2010 Northern Rail Cup: Pool 2
| Pos | Team | Pld | W | D | L | PF | PA | PD | BP | Pts |
|---|---|---|---|---|---|---|---|---|---|---|
| 1 | Sheffield Eagles (Q) | 4 | 3 | 1 | 0 | 95 | 56 | +39 | 0 | 11 |
| 2 | Leigh Centurions (Q) | 4 | 3 | 0 | 1 | 116 | 53 | +63 | 1 | 10 |
| 3 | York City Knights (Q) | 4 | 3 | 0 | 1 | 93 | 76 | +17 | 0 | 9 |
| 4 | Hunslet Hawks (Q) | 4 | 3 | 0 | 1 | 130 | 130 | 0 | 0 | 9 |
| 5 | Featherstone Rovers | 4 | 2 | 1 | 1 | 148 | 64 | +84 | 0 | 8 |
| 6 | Halifax | 4 | 2 | 0 | 2 | 134 | 55 | +79 | 2 | 8 |
| 7 | Dewsbury Rams | 4 | 2 | 0 | 2 | 120 | 84 | +36 | 0 | 6 |
| 8 | Oldham | 4 | 1 | 0 | 3 | 70 | 90 | −20 | 2 | 5 |
| 9 | Rochdale Hornets | 4 | 0 | 0 | 4 | 48 | 162 | −114 | 1 | 1 |
| 10 | London Skolars | 4 | 0 | 0 | 4 | 28 | 212 | −184 | 0 | 0 |

===Finals===
Sky Sports televised one Northern Rail Cup quarter-final tie live on Thursday 3 June and one of the semi-finals on Thursday 17 June as well as providing full coverage of the Northern Rail Cup final at Bloomfield Road, Blackpool, on Sunday 18 July.

====Quarter-finals====
The Northern Rail Cup quarter-final draw took place on Wednesday 24 March and was broadcast live on Sky Sports’ weekly Boots N' All programme.

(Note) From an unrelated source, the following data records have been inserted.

theorem step_cfg {s t : State} (h : step s = .next t) : t.cfg = s.cfg := by
  obtain ⟨-, rfl⟩ | ⟨-, u, hu, -, rfl⟩ := step_cases h
  · rfl
  · obtain ⟨i, -, hexec⟩ | ⟨-, -, rfl⟩ := executeBuffer_cases hu
    · simp [exec_cfg hexec]
    · simp

/-! ### The queues, the prefetch buffer and the configuration -/

/-- Settles O40: the queues after an instruction. -/
theorem queuesHaveOneInstructionEach : Obligations.QueuesHaveOneInstructionEach := by
  unfold Obligations.QueuesHaveOneInstructionEach
  intro i s t h
  rw [exec_inQ h, exec_outQ h, exec_outputWasWritten h]
  refine ⟨fun hi => if_neg hi, fun hi => if_pos hi, fun hi => ⟨if_neg hi, by simp [hi]⟩, fun hi => if_pos hi⟩

@[simp] theorem hostReset_cfg (mode : StartMode) (s : State) : (hostReset mode s).cfg = s.cfg := by
  cases mode with
  | resetPrefetch => exact refill_cfg _
  | bubble => rfl

@[simp] theorem hostReset_mem (mode : StartMode) (s : State) : (hostReset mode s).mem = s.mem := by
  cases mode with
  | resetPrefetch => exact refill_mem _
  | bubble => rfl

theorem hostStep_cfg {mode : StartMode} {op : HostOp} {s t : State} {r : HostResult}
    (h : hostStep mode op s = .returns t r) : t.cfg = s.cfg := by
  obtain rfl | hstep | rfl | ⟨v, rfl⟩ | rfl | ⟨bytes, offset, hload⟩ := hostStep_cases h
  · rfl
  · exact step_cfg hstep
  · exact hostReset_cfg mode s
  · rfl
  · exact popOutput_cfg s
  · obtain ⟨bs, -, -, -, rfl⟩ := hostLoad_eq_ok hload
    rfl

/-- Settles O39, from the frames of an instruction and of a host operation. -/
theorem bufferAndConfigurationAreNoInstructions : Obligations.BufferAndConfigurationAreNoInstructions := by
  unfold Obligations.BufferAndConfigurationAreNoInstructions
  refine ⟨fun i s t h => ⟨exec_ir h, exec_opnd h, exec_cfg h⟩, fun mode op s t r => hostStep_cfg, ?other⟩
  intro mode op s t r h htick hreset
  rw [hostStep_frame h htick hreset]
  exact ⟨rfl, rfl⟩

/-! ### The one cell a tick stores to -/

theorem toByte_eq (v : Nat) : toByte v = BitVec.ofNat 8 (v % 256) := by
  apply BitVec.eq_of_toNat_eq
  simp [toByte]

theorem exec_mem_read_other {i : Instr} {s t : State} {x : Nat} (h : exec i s = .next t)
    (hx : storeAddress i s ≠ some x) : t.mem.read x = s.mem.read x := by
  rw [exec_mem h]
  cases ha : storeAddress i s with
  | none => rfl
  | some a => exact Memory.read_write_other _ _ fun hxa => hx (by rw [ha, hxa])

theorem exec_mem_read_stored {i : Instr} {s t : State} {a : Nat} (h : exec i s = .next t)
    (ha : storeAddress i s = some a) : t.mem.read a = BitVec.ofNat 8 (s.regA % 256) := by
  rw [exec_mem h, ha, ← toByte_eq]
  exact Memory.read_write_same _ _ _

@[simp] theorem storeAddress_clearOutputWasWritten (i : Instr) (s : State) :
    storeAddress i s.clearOutputWasWritten = storeAddress i s := by
  cases i <;> rfl

/-- Settles O44: the fetch leaves memory as the instruction left it. -/
theorem tickChangesOnlyTheStoreAddress : Obligations.TickChangesOnlyTheStoreAddress := by
  unfold Obligations.TickChangesOnlyTheStoreAddress
  constructor
  · intro s t i hrun hi h
    obtain ⟨u, hu, rfl⟩ := step_of_instr hrun hi h
    rw [refill_mem]
    constructor
    · exact fun x hx => (exec_mem_read_other hu (by simpa using hx)).trans rfl
    · exact fun a ha => (exec_mem_read_stored hu (by simpa using ha)).trans rfl
  · intro s t op hrun hop h
    rw [step_of_unassigned hrun hop h, refill_mem]
    rfl

/-- Storing to a cell that exists goes on and changes memory only (44_memory_access.md R95, R97). -/
theorem exec_of_storeAddress {i : Instr} {s : State} {a : Nat} (h : storeAddress i s = some a)
    (ha : a < s.cfg.memsize) : exec i s = .next { s with mem := s.mem.write a (toByte s.regA) } := by
  cases i with
  | savei =>
    simp only [storeAddress, Option.ite_none_right_eq_some, Option.some.injEq] at h
    obtain ⟨-, rfl⟩ := h
    rw [exec_savei, if_pos ha]
  | save x =>
    obtain rfl := Option.some.inj h
    rw [exec_save, if_pos ha]
  | _ => cases h

/-- Settles O30: after the store the fetch reads the memory the store left. -/
theorem storeIsSeenByTheSameTicksFetch : Obligations.StoreIsSeenByTheSameTicksFetch := by
  unfold Obligations.StoreIsSeenByTheSameTicksFetch
  intro s i a hrun hi hstore ha hpc
  have hstore' : storeAddress i s.clearOutputWasWritten = some a := by simpa using hstore
  have hexec := exec_of_storeAddress hstore' ha
  refine ⟨refill { s.clearOutputWasWritten with mem := s.mem.write a (toByte s.regA) },
    ?step, ?cell, ?others, ?opcode, ?operand⟩
  case step =>
    rw [step_eq_exec_fetch hrun hi, hexec]
    exact fetch_in_range hpc
  case cell =>
    rw [refill_mem]
    exact (exec_mem_read_stored hexec hstore').trans rfl
  case others =>
    intro x hx
    rw [refill_mem]
    exact (exec_mem_read_other hexec (by simpa [hstore] using hx.symm)).trans rfl
  case opcode => simp
  case operand => simp [nextAddress]

/-! ### Taken jumps and buffered encodings -/

/-- A taken jump writes its target to `pc` and nothing else (43_control.md R87). -/
theorem exec_of_takenTarget {i : Instr} {s : State} {a : Nat} (h : takenTarget i s = some a) :
    exec i s = .next { s with pc := a } := by
  cases i with
  | jump x =>
    obtain rfl := Option.some.inj h
    rfl
  | jumpz x | jumpnz x | jumpo x =>
    simp only [takenTarget, Option.ite_none_right_eq_some, Option.some.injEq] at h
    obtain ⟨hc, rfl⟩ := h
    simp [hc]
  | _ => cases h

@[simp] theorem takenTarget_clearOutputWasWritten (i : Instr) (s : State) :
    takenTarget i s.clearOutputWasWritten = takenTarget i s := by
  cases i <;> rfl

/-- A tick that executes a taken jump is the fetch at the target (43_control.md R87). -/
theorem step_of_takenTarget {s : State} {i : Instr} {a : Nat} (hrun : s.halted = false) (hi : buffered s = .instr i)
    (ha : takenTarget i s = some a) : step s = fetch { s with outputWasWritten := false, pc := a } := by
  rw [step_eq_exec_fetch hrun hi, exec_of_takenTarget (by simpa using ha)]
  rfl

Barrow, Batley, Hunslet, Keighley, Leigh, Sheffield, Widnes & York all qualified for the quarter-final stage of the competition. The eight teams were entered into the open draw for the quarter-final knock-out stages which was played on the weekend of 5 and 6 June. Only Hunslet and York come from Co-operative Championship 1.

One quarter-final tie was brought forward to Thursday 3 June to be screened live on Sky Sports.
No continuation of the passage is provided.